--- Data to process Enclosed Below ---

/-- The changes that any operation makes to the controller port; the messages sent are left open. -/
inductive CtlStep : Ctl → Ctl → Prop
  /-- A message placed on the link. -/
  | out (c : Ctl) (o : List CtlMsg) : CtlStep c { c with out := o }
  /-- The entry of a tag retires (R153). -/
  | retire (c : Ctl) (tag : Tag) (o : List CtlMsg) : (c.irq.any fun e => e.tag == tag) = true →
      CtlStep c { c with irq := c.irq.eraseP (fun e => e.tag == tag), p := c.p + 1, out := o }
  /-- A pass over the queue answers some of its entries (R85, R154). -/
  | pass (c : Ctl) (answers : IrqEntry → Option CtlMsg) (o : List CtlMsg) :
      CtlStep c { c with irq := (answerPass answers [] c.irq).1, p := c.p + (answerPass answers [] c.irq).2.length, out := o }
  /-- The gate closes on an empty queue (R155). -/
  | close (c : Ctl) : c.irq = [] → CtlStep c { c with gate := .closed }
  /-- The gate enters OPEN or QUIESCING (R155). -/
  | gate (c : Ctl) (g : Gate) : g ≠ .closed → CtlStep c { c with gate := g }
  /-- A request refused or discarded: its credit becomes pending (R146, R147). -/
  | refuse (c : Ctl) : 1 ≤ c.g → CtlStep c { c with g := c.g - 1, p := c.p + 1 }
  /-- A request accepted (R148). -/
  | accept (c : Ctl) (e : IrqEntry) : 1 ≤ c.g → c.gate = .opened → (∀ x ∈ c.irq, x.tag ≠ e.tag) →
      e.state.isIssued = false → CtlStep c { c with g := c.g - 1, irq := c.irq ++ [e] }
  /-- Entries held or released (R58, R59). -/
  | restate (c : Ctl) (f : IrqEntry → IrqEntry) :
      (∀ e, (f e).tag = e.tag ∧ (f e).line = e.line ∧ (f e).state.isIssued = e.state.isIssued) →
      CtlStep c { c with irq := c.irq.map f }
  /-- An entry without an older entry of its line is ISSUED (R132, R150). -/
  | issue (c : Ctl) (older : List IrqEntry) (e : IrqEntry) (younger : List IrqEntry) (i : SlotNo) :
      c.irq = older ++ e :: younger → (∀ x ∈ older, x.line ≠ e.line) →
      CtlStep c { c with irq := c.irq.map fun x => if x.tag = e.tag then { x with state := .issued i } else x }
  /-- Pending credits sent (R143). -/
  | credit (c : Ctl) (o : List CtlMsg) : CtlStep c { c with g := c.g + c.p, p := 0, out := o }
  /-- A link reset, or with the gate CLOSED a cold reset (R158). -/
  | reset (c : Ctl) (gate : Gate) (up : Bool) (o : List CtlMsg) :
      CtlStep c { linkUp := up, gate := gate, g := 32, p := 0, irq := [], out := o }
  /-- A warm reset (R159). -/
  | warm (c : Ctl) (o : List CtlMsg) : CtlStep c { c with gate := .closed, irq := [], p := c.p + c.irq.length, out := o }
  /-- The link comes up (R158). -/
  | up (c : Ctl) : CtlStep c { c with linkUp := true }

/-- A chain of such changes. -/
abbrev CtlReach : Ctl → Ctl → Prop := Relation.ReflTransGen CtlStep

variable {a : Ctl} {s : State}

/-! ### The controller port's own operations -/

theorem send_ctl (m : CtlMsg) (h : CtlReach a s.ctl) : CtlReach a (s.send m).ctl := h.tail (.out _ _)

theorem setEntryState_ctl {older younger : List IrqEntry} {e : IrqEntry} (i : SlotNo) (hq : s.ctl.irq = older ++ e :: younger)
    (hl : ∀ x ∈ older, x.line ≠ e.line) (h : CtlReach a s.ctl) : CtlReach a (s.setEntryState e.tag (.issued i)).ctl :=
  h.tail (.issue _ older e younger i hq hl)

theorem releaseHeld_ctl (which : Nat → Bool) (h : CtlReach a s.ctl) : CtlReach a (s.releaseHeld which).ctl := by
  refine h.tail (.restate _ _ fun e => ?_)
  split
  · rename_i hs
    simp [hs.1, IrqState.isIssued]
  · simp

theorem holdLine_ctl (line : Nat) (h : CtlReach a s.ctl) : CtlReach a (s.holdLine line).ctl := by
  refine h.tail (.restate _ _ fun e => ?_)
  split
  · rename_i hs
    simp [hs.1, IrqState.isIssued]
  · simp

theorem closeIfEmpty_ctl (h : CtlReach a s.ctl) : CtlReach a s.closeIfEmpty.ctl := by
  unfold State.closeIfEmpty
  split
  · rename_i hq
    simpa using h.tail (.close _ hq.2)
  · exact h

theorem runPass_ctl (answers : IrqEntry → Option CtlMsg) (h : CtlReach a s.ctl) : CtlReach a (s.runPass answers).ctl :=
  h.tail (.pass _ answers _)

theorem answerFailed_ctl (h : CtlReach a s.ctl) : CtlReach a s.answerFailed.ctl := by
  unfold State.answerFailed
  split
  · exact runPass_ctl _ h
  · exact h

theorem retire_ctl (tag : Tag) (m : CtlMsg) (h : CtlReach a s.ctl) : CtlReach a (s.retire tag m).ctl := by
  unfold State.retire
  split
  · rename_i ht
    exact closeIfEmpty_ctl (answerFailed_ctl (h.tail (.retire _ tag _ ht)))
  · exact h

theorem answerZeroMerges_ctl (h : CtlReach a s.ctl) : CtlReach a s.answerZeroMerges.ctl := by
  unfold State.answerZeroMerges
  split
  · exact closeIfEmpty_ctl (runPass_ctl _ h)
  · exact h

theorem sendCredit_ctl (h : CtlReach a s.ctl) : CtlReach a s.sendCredit.ctl := by
  unfold State.sendCredit
  split
  · exact h
  · exact h.tail (.credit _ _)

theorem endWithAnswer_ctl (i : SlotNo) (tag : Tag) (m : CtlMsg) (h : CtlReach a s.ctl) :
    CtlReach a (s.endWithAnswer i tag m).ctl := retire_ctl _ _ (by simpa using h)

/-! ### Migrations release HELD entries -/

theorem abort_ctl (y : AbortReason) (h : CtlReach a s.ctl) : CtlReach a (s.abort y).ctl := by
  unfold State.abort
  split
  · exact h
  · simpa using releaseHeld_ctl _ (s := (s.orphanCopy).revert _ _ y) (by simpa using h)

theorem restart_ctl (c : EngineCtx) (e : RemapEntry) (k : Nat) (h : CtlReach a s.ctl) : CtlReach a (s.restart c e k).ctl := by
  unfold State.restart
  simp only [State.count_frame, State.offerRow_frame]
  exact releaseHeld_ctl _ (by simpa using h)

theorem destinationFailure_ctl (h : CtlReach a s.ctl) : CtlReach a s.destinationFailure.ctl := by
  unfold State.destinationFailure
  repeat' split
  · exact h
  · simpa using abort_ctl _ h
  · simpa using abort_ctl _ h
  · exact restart_ctl _ _ _ h

theorem dispatch_ctl (f : ReadFacts) (h : CtlReach a s.ctl) : CtlReach a (s.dispatch f).ctl := by
  have failed : ∀ s : State, CtlReach a s.ctl → CtlReach a (s.failedDestinationRead f).ctl := by
    intro s h
    unfold State.failedDestinationRead
    dsimp only
    repeat' split
    all_goals first | exact h | exact destinationFailure_ctl h | simpa using h
  have exhausted : ∀ (s : State) (b r : Nat), CtlReach a s.ctl → CtlReach a (s.dispatchExhaustion b r).ctl := by
    intro s b r h
    unfold State.dispatchExhaustion
    repeat' split
    all_goals first | exact h | exact destinationFailure_ctl h | simpa using h
  unfold State.dispatch
  split
  · exact h
  · simpa using h
  · unfold State.dispatchCorrected
    dsimp only
    repeat' split
    all_goals first | (refine exhausted _ _ _ ?_; simpa using h) | simpa using h
  · unfold State.ueOffer
    repeat' split
    all_goals first | (refine failed _ ?_; simpa using h) | simpa using h

/-! ### Completions and timeouts -/

theorem ownUpstreamRead_ctl (i : SlotNo) (w : Work) (e : IrqEntry) (x y : ReadOutcome) (d : LineData) (h : CtlReach a s.ctl) :
    CtlReach a (s.ownUpstreamRead i w e x y d).ctl := by
  unfold State.ownUpstreamRead
  repeat' split
  all_goals first | exact endWithAnswer_ctl _ _ _ h | simpa using h

theorem upstreamRead_ctl (i : SlotNo) (w : Work) (tag : Tag) (attached : Bool) (o : Origin) (x y : ReadOutcome) (d : LineData)
    (h : CtlReach a s.ctl) : CtlReach a (s.upstreamRead i w tag attached o x y d).ctl := by
  unfold State.upstreamRead
  dsimp only
  split
  · simpa using dispatch_ctl _ h
  · exact ownUpstreamRead_ctl _ _ _ _ _ _ (dispatch_ctl _ h)

theorem copyRead_ctl (w : Work) (x y : ReadOutcome) (d : LineData) (h : CtlReach a s.ctl) :
    CtlReach a (s.copyRead w x y d).ctl := by
  unfold State.copyRead
  dsimp only
  repeat' split
  all_goals simpa using dispatch_ctl _ h

theorem patrolRead_ctl (w : Work) (x y : ReadOutcome) (d : LineData) (h : CtlReach a s.ctl) :
    CtlReach a (s.patrolRead w x y d).ctl := by
  unfold State.patrolRead
  dsimp only
  split
  all_goals simpa using dispatch_ctl _ h

theorem acceptRead_ctl (i : SlotNo) (w : Work) (l : StoredLine) (h : CtlReach a s.ctl) :
    CtlReach a (s.acceptRead i w l).ctl := by
  unfold State.acceptRead
  dsimp only
  repeat' split
  · simpa using h
  · exact upstreamRead_ctl _ _ _ _ _ _ _ _ (by simpa using h)
  · exact copyRead_ctl _ _ _ _ (by simpa using h)
  · exact patrolRead_ctl _ _ _ _ (by simpa using h)

theorem copyWritten_ctl (h : CtlReach a s.ctl) : CtlReach a s.copyWritten.ctl := by
  unfold State.copyWritten
  dsimp only
  repeat' split
  · simpa using h
  · simp only [State.engineTake_frame, State.commit_frame]
    exact releaseHeld_ctl _ (by simpa using h)
  · exact releaseHeld_ctl _ (by simpa using h)
  · simpa using h

theorem acceptWrite_ctl (i : SlotNo) (w : Work) (l : Bool) (h : CtlReach a s.ctl) :
    CtlReach a (s.acceptWrite i w l).ctl := by
  unfold State.acceptWrite State.writeEnded
  dsimp only
  repeat' split
  all_goals first | exact endWithAnswer_ctl _ _ _ (by simpa using h) | exact copyWritten_ctl (by simpa using h) | simpa using h

theorem enterFailed_ctl (i : SlotNo) (h : CtlReach a s.ctl) : CtlReach a (s.enterFailed i).ctl := by
  unfold State.enterFailed
  dsimp only
  refine closeIfEmpty_ctl (answerFailed_ctl ?_)
  split
  · simpa using abort_ctl _ (by simpa using h)
  · simpa using h

theorem timeout_ctl (i : SlotNo) (w : Work) (h : CtlReach a s.ctl) : CtlReach a (s.timeout i w).ctl := by
  have tell : ∀ s : State, CtlReach a s.ctl → CtlReach a (s.tellTimeout w).ctl := by
    intro s h
    unfold State.tellTimeout
    repeat' split
    all_goals first | exact h | exact retire_ctl _ _ h | exact abort_ctl _ h | simpa using h
  unfold State.timeout
  simp only [State.afterTimeout_frame]
  split
  · exact enterFailed_ctl _ (tell _ (by simpa using h))
  · exact tell _ (by simpa using h)

/-! ### Arrival and grant -/

theorem entryOfTag_eq_none {tag : Tag} (h : (s.entryOfTag tag).isSome = false) : ∀ x ∈ s.ctl.irq, x.tag ≠ tag := by
  simpa [State.entryOfTag] using h

theorem arrive_ctl (t : Byte) (l : LineAddr) (k : RequestKind) (h : CtlReach a s.ctl) :
    CtlReach a (s.arrive t l k).ctl := by
  unfold State.arrive
  dsimp only
  split
  · exact h
  split
  · simpa using h
  rename_i hg
  have hg : 1 ≤ s.ctl.g := by omega
  have refused : CtlReach a s.returnCredit.ctl := h.tail (.refuse _ hg)
  split
  · simpa using refused
  rename_i ht
  split
  · simpa [State.refuseArrival] using send_ctl _ refused
  rename_i ho
  split
  · exact send_ctl _ refused
  split
  · simpa [State.refuseArrival] using send_ctl _ refused
  · unfold State.acceptRequest
    refine answerZeroMerges_ctl ?_
    rw [(State.markCancel_frame _ _ _).2.2.2.2.2.2.2.2.1]
    refine h.tail (.accept _ _ hg (by simpa using ho) (entryOfTag_eq_none (by simpa using ht)) ?_)
    dsimp only
    split <;> rfl

/-- What `oldestEligible` answers: an entry of the queue that no older entry of its line precedes (R132, R150). -/
theorem oldestEligible_spec {lines : List Nat} {q : List IrqEntry} {e : IrqEntry} (h : s.oldestEligible lines q = some e) :
    ∃ older younger, q = older ++ e :: younger ∧ (∀ x ∈ older, x.line ≠ e.line) ∧ e.line ∉ lines ∧ e.state = .waiting
      ∧ e.kind.isZeroMerge = false ∧ s.lineFree e = true := by
  induction q generalizing lines with
  | nil => simp [State.oldestEligible] at h
  | cons x xs ih =>
    unfold State.oldestEligible at h
    split at h
    · rename_i hx
      obtain rfl := Option.some.inj h
      exact ⟨[], xs, rfl, by simp, by simpa using hx.2.2.1, hx.1, by simpa using hx.2.1, hx.2.2.2⟩
    · obtain ⟨older, younger, rfl, h1, h2, h3⟩ := ih h
      refine ⟨x :: older, younger, rfl, ?_, fun hm => h2 (List.mem_cons_of_mem _ hm), h3⟩
      intro y hy
      rcases List.mem_cons.1 hy with rfl | hy
      · exact fun e => h2 (e ▸ List.mem_cons_self)
      · exact h1 _ hy

/-! ### Every step -/

theorem runCommand_ctl {code : Byte} {take : Params → State → State} (h : CtlReach a s.ctl)
    (taking : ∀ p (s : State), CtlReach a s.ctl → CtlReach a (take p s).ctl) : CtlReach a (s.runCommand code take).ctl :=
  runCommand_keeps (P := fun s => CtlReach a s.ctl) (fun _ _ h => h) (fun _ _ h => h) taking h

theorem runPatrol_ctl {op : Byte} {take : Params → State → State} (h : CtlReach a s.ctl)
    (taking : ∀ p (s : State), (take p s).ctl = s.ctl) : CtlReach a (s.runPatrol op take).ctl := by
  refine runCommand_ctl h fun p s h => ?_
  repeat' split
  · rwa [taking]
  · exact h
  · simpa using h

--- End of Enclosed Data to process ---

Search the data above for the string "exhausted" and copy each line that has it.

* _Answer below_:
  have exhausted : ∀ (s : State) (b r : Nat), CtlReach a s.ctl → CtlReach a (s.dispatchExhaustion b r).ctl := by
    all_goals first | (refine exhausted _ _ _ ?_; simpa using h) | simpa using h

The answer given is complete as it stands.